Isidor Sekseni

Personal information
- Full name: Isidor Sekseni
- Date of birth: 19 November 1986 (age 39)
- Place of birth: Mirditë District, Albania
- Position: Midfielder

Team information
- Current team: US Castiglionese 1919

Senior career*
- Years: Team / Apps / (Gls)
- 2007–2008: Skrapari / 20 / (0)
- 2008–2009: Lushnja / 31 / (3)
- 2009–2010: Shkumbini / 31 / (2)
- 2010–2011: Dinamo Tirana / 20 / (0)
- 2012: Kastrioti / 24 / (1)
- 2013: Shkumbini / 13 / (1)
- 2014: Scandicci / 11 / (0)
- 2016: Valdarno
- 2017-: Castiglionese / 14 / (1)

International career^{‡}
- 2003–2005: Albania U-19 / 3 / (0)

= Isidor Sekseni =

Albanian footballer

Isidor Sekseni (born 19 November 1986) is an Albanian footballer who currently plays as a midfielder for Italian lower league side US Castiglionese 1919. His main position is in the centre of midfield but he can play in more advanced roles as well.

==Club career==
===Dinamo Tirana===
Sekseni signed for the Albanian champions on 28 July 2010. He signed a two-year contract with the club keeping him in Tirana until 2012. He made his debut for Dinamo in a 2–1 win over Besa Kavajë on 28 August 2010. He started the game in the centre of the midfield with Igli Allmuca and played the full 90 minutes.

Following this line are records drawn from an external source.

-- ==== Sys2Proof/Laws/Faults.lean ====
section
/-! SUPPORT. What fault reports, entry into FAULT-HOLD and the stop clean-up keep. -/

namespace Sys2Proof.Machine

/-! ### Fault reports -/

theorem stopWork_moves (t : TubeId) (s : State) : Moves s (stopWork t s) := by
  unfold stopWork
  split
  · exact removeClaims_moves _ _
  · exact removeClaim_moves _ _
  · exact closePurge_moves _ _
  · exact (stopLoader_moves _ _).trans (resolveHeld_moves _ _)
  · exact .refl s

theorem joinCause_moves (t : TubeId) (c : FaultCause) (s : State) : Moves s (joinCause t c s) := onFault_view

theorem setCondition_moves (t : TubeId) (c : FaultCause) (b : Bool) (s : State) : Moves s (setCondition t c b s) :=
  onFault_view

theorem enterFaultHold_moves (t : TubeId) (c : FaultCause) (s : State) : Moves s (enterFaultHold t c s) := by
  unfold enterFaultHold
  exact .after (raiseTube_moves _ _ _) (.after (onTube_view fun _ => rfl) (.after (endStep_moves _ _ _)
    (.after (.ite (fun _ => overTempGrant_moves _ _) fun _ => lowerShare_moves _ _) (.after (closePurge_moves _ _)
      (.after (closeDopant_moves _ _) (.after (stopWork_moves _ _) (.after onFault_view (joinCause_moves _ _ _))))))))

theorem faultEntry_moves (t : TubeId) (c : FaultCause) (s : State) : Moves s (faultEntry t c s) :=
  (enterFaultHold_moves t c s).trans (settle_moves _)

/-- A tube whose service state changes, its ramp no longer waiting. -/
theorem service_keeps {u : Tube} {f : Service → Service} (h : u.service.ramp.inRange → (f u.service).ramp.inRange) :
    TubeKeeps u { u with service := f u.service } := by
  refine ⟨?_, id, le_rfl, le_rfl, id, id, id, rfl⟩
  rintro ⟨a, b, c, d, e⟩
  exact ⟨a, b, c, h d, e⟩

theorem stopServiceWork_moves (t : TubeId) (c : FaultCause) (s : State) : Moves s (stopServiceWork t c s) := by
  have key : ∀ s1, Moves s s1 → Moves s (match (s.tube t).service.ramp with
      | .none => s1
      | .waiting _ _ => (removeClaim t s1).onTube t fun u => { u with service := { u.service with ramp := .none } }
      | .running =>
        let s2 := s1.onTube t fun u => { u.dropRamps with service := { u.service with ramp := .none } }
        if c = .overTemp then s2 else lowerShare t s2) := by
    intro s1 h1
    split
    · exact h1
    · refine .after (onTube_moves ?_) (h1.trans (removeClaim_moves _ _))
      exact service_keeps (f := fun v => { v with ramp := .none }) fun _ => trivial
    · have h2 : Moves s1 (s1.onTube t fun u => { u.dropRamps with service := { u.service with ramp := .none } }) := by
        refine onTube_moves ((dropRamps_keeps _).trans ?_)
        exact service_keeps (u := (s1.tube t).dropRamps) (f := fun v => { v with ramp := .none }) fun _ => trivial
      exact (h1.trans h2).trans (.ite (fun _ => .refl _) fun _ => lowerShare_moves _ _)
  refine key _ ?_
  split
  · refine .after (onTube_moves ?_) (stopLoader_moves _ _)
    exact service_keeps (f := fun v => { v with jog := none }) id
  · exact .refl s

theorem serviceFault_moves (t : TubeId) (c : FaultCause) (s : State) : Moves s (serviceFault t c s) := by
  have h1 := joinCause_moves t c s
  unfold serviceFault
  refine .after (settle_moves _) (.after (.ite (fun _ => overTempGrant_moves _ _) fun _ => .refl _)
    (.after (stopServiceWork_moves _ _ _) (h1.trans (.ite (fun _ => ?_) fun _ => .refl _))))
  exact .after (raiseTube_moves _ _ _) onFault_view

theorem faultHoldFault_moves (t : TubeId) (c : FaultCause) (s : State) : Moves s (faultHoldFault t c s) := by
  unfold faultHoldFault
  exact .after (settle_moves _) ((joinCause_moves t c s).trans (.ite (fun _ => overTempGrant_moves _ _) fun _ => .refl _))

/-- A fault report keeps every property, whatever state its tube is in. -/
theorem reportCause_moves (t : TubeId) (c : FaultCause) (s : State) : Moves s (reportCause t c s) := by
  have h1 := setCondition_moves t c true s
  unfold reportCause
  dsimp only
  split
  · exact h1
  · exact h1.trans (.ite (fun _ => .refl _) fun _ => faultHoldFault_moves _ _ _)
  · exact h1.trans (.ite (fun _ => .refl _) fun _ => serviceFault_moves _ _ _)
  · exact h1.trans (faultEntry_moves _ _ _)

/-! ### The stop clean-up -/

theorem onTubes_moves {s : State} {f : Tube → Tube} (h : ∀ u, TubeKeeps u (f u)) : Moves s (s.onTubes f) := by
  refine .of_tubes ?_ rfl rfl (fun u => by rw [tube_onTubes]; exact h _) rfl id
  have : (fun u => ((s.onTubes f).tube u).fixed) = fun u => (s.tube u).fixed := by
    funext u; rw [tube_onTubes]; exact (h _).fixed
  simp only [State.fixed, this]; rfl

theorem stopStep_moves (s : State) (t : TubeId) : Moves s (stopStep s t) := by
  unfold stopStep
  dsimp only
  split
  · exact .refl s
  · exact .after (endStep_moves _ _ _) (.after (stopWork_moves _ _) (.ite (fun _ => send_moves _ _) fun _ => .refl s))

theorem emptyLists_moves (s : State) : Moves s (emptyLists s) := by
  refine .after (onGas_moves rfl rfl) (.after (claims_moves (by simp) id rfl rfl) (onTubes_moves fun u => ?_))
  refine ⟨?_, id, le_rfl, le_rfl, id, id, id, rfl⟩
  rintro ⟨⟨-, -, c⟩, d⟩
  exact ⟨⟨Nat.zero_le _, by simp, c⟩, d⟩

theorem commandOff_moves (t : TubeId) (l : LineId) (s : State) : Moves s (commandLine t l 0 s) :=
  commandLine_moves (fun _ => Nat.zero_le _) fun _ h => absurd h (Nat.lt_irrefl 0)

theorem closeLines_moves (s : State) (t : TubeId) : Moves s (closeLines s t) := by
  unfold closeLines
  refine .after (onTube_moves ?_) (.after (commandOff_moves _ _ _) (.after (commandOff_moves _ _ _)
    (.after (commandOff_moves _ _ _) (.ite (fun _ => closeDopant_moves _ _) fun _ => commandOff_moves _ _ _))))
  exact service_keeps (f := fun v => { v with carrier := false, oxy := false }) id

theorem stopMotion_moves (s : State) (t : TubeId) : Moves s (stopMotion s t) := by
  refine .after (onTube_moves ?_) (stopLoader_moves _ _)
  exact service_keeps (f := fun v => { v with jog := none }) id

theorem dark_keeps (u : Tube) : TubeKeeps u { u with zones := u.zones.map fun _ z => z.dark } := by
  refine ⟨?_, ?_, le_rfl, le_rfl, id, id, id, rfl⟩
  · rintro ⟨a, b, c⟩
    refine ⟨a, fun z => ?_, c⟩
    obtain ⟨-, -, d, e, f, g⟩ := b z
    simp only [PerZone.get_map]
    exact ⟨Nat.zero_le _, Nat.zero_le _, d, e, f, g⟩
  · intro _ z
    simp only [PerZone.get_map]
    exact ⟨le_rfl, Nat.zero_le _, Nat.zero_le _⟩

theorem sendDark_tube (t : TubeId) (l : List ZoneId) (s : State) (u : TubeId) :
    (l.foldl (sendDark t) s).tube u = s.tube u := by
  induction l generalizing s with
  | nil => rfl
  | cons z l ih => rw [List.foldl_cons, ih]; rfl

theorem darken_moves (t : TubeId) (s : State) : Moves s (darken t s) :=
  .after (Moves.foldl (fun _ _ => send_moves _ _) _ _) (onTube_moves (dark_keeps _))

theorem cutPower_moves (s : State) (t : TubeId) : Moves s (cutPower s t) := (zeroGrant_moves t s).trans (darken_moves t _)

theorem writeGrant_tube (t : TubeId) (step surcharge : PerZone Nat) (s : State) (u : TubeId) :
    (writeGrant t step surcharge s).tube u = (granted t step surcharge s).tube u := by
  rw [writeGrant_eq]; split <;> rfl

theorem darken_grant (t u : TubeId) (s : State) : ((darken t s).tube u).grant = (s.tube u).grant := by
  unfold darken
  rw [sendDark_tube]
  by_cases h : u = t
  · subst h; rw [tube_onTube_same]
  · rw [tube_onTube_of_ne _ _ _ h]

theorem cutPower_total (s : State) (t u : TubeId) :
    ((cutPower s t).tube u).grantTotal = if u = t then 0 else (s.tube u).grantTotal := by
  have hd : ((cutPower s t).tube u).grantTotal = ((zeroGrant t s).tube u).grantTotal := by
    simp only [Tube.grantTotal, Tube.stepTotal, Tube.surchargeTotal, cutPower, darken_grant]
  rw [hd, zeroGrant, writeGrant_tube]
  split
  · rename_i h; subst h; rw [granted_tube]; rfl
  · rename_i h
    rw [granted_tube_of_ne h, State.onLoader, tube_onTube_of_ne _ _ _ h]

theorem cutAll_sum (s : State) : grantSum (TubeId.all.foldl cutPower s) = 0 := by
  simp [grantSum, TubeId.all, cutPower_total]

theorem switchOff_keeps (u : Tube) : TubeKeeps u u.switchOff := by
  refine (dropRamps_keeps u).trans ?_
  unfold Tube.switchOff
  generalize u.dropRamps = w
  refine ⟨?_, ?_, le_rfl, le_rfl, id, id, id, rfl⟩
  · rintro ⟨a, b, c, -, -, d⟩
    refine ⟨a, fun z => ?_, c, trivial, Nat.zero_le _, d⟩
    obtain ⟨e, f, g, h, -, i⟩ := b z
    simp only [PerZone.get_map]
    exact ⟨e, f, g, h, Nat.zero_le _, i⟩
  · intro a z
    simp only [PerZone.get_map]
    exact a z

/-- The end of a stop: with every grant at 0, the tubes go OFF, the pacing time and the SHEDDING flag go, and nothing is due. -/
theorem stopped_moves {s : State} (h : grantSum s = 0) :
    Moves s (((s.onArbiter fun a => { a with pacing := none, shedding := false }).onTubes Tube.switchOff).onDue
      fun _ => Due.none) := by
  have hg : grantSum (s.onTubes Tube.switchOff) = 0 := by
    rw [← h]; simp only [grantSum, tube_onTubes]; rfl
  have h1 : Moves s (s.onTubes Tube.switchOff) := onTubes_moves switchOff_keeps
  have e : (((s.onArbiter fun a => { a with pacing := none, shedding := false }).onTubes Tube.switchOff).onDue
      fun _ => Due.none) = ((s.onTubes Tube.switchOff).onArbiter fun a =>
        { a with pacing := none, shedding := false }).onDue fun _ => Due.none := rfl
  rw [e]
  generalize s.onTubes Tube.switchOff = q at h1 hg
  refine .trans h1 (Moves.trans (t := q.onArbiter fun a => { a with pacing := none }) (onArbiter_view rfl rfl) ?_)
  exact shedding_moves ⟨Due.none, false, rfl⟩ fun _ => .inr (.inr (by
    show grantSum q ≤ _
    rw [hg]; exact Nat.zero_le _))

/-- The stop clean-up keeps every property. -/
theorem stopCleanUp_moves (s : State) : Moves s (stopCleanUp s) := by
  unfold stopCleanUp
  exact .after (stopped_moves (cutAll_sum _)) (.after (Moves.foldl cutPower_moves _ _) (.after (Moves.foldl stopMotion_moves _ _)
    (.after (Moves.foldl closeLines_moves _ _) (.after (emptyLists_moves _) (Moves.foldl stopStep_moves _ _)))))

end Sys2Proof.Machine
end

He later moved to Italy to play in the lower leagues, joining Castiglionese from Valdarno in December 2016.

==Playing style==
Isidor Sekseni preferred using both his feet. Sometimes, you will be able to see him using his left foot the strike, and other times he will be using his right foot to strike.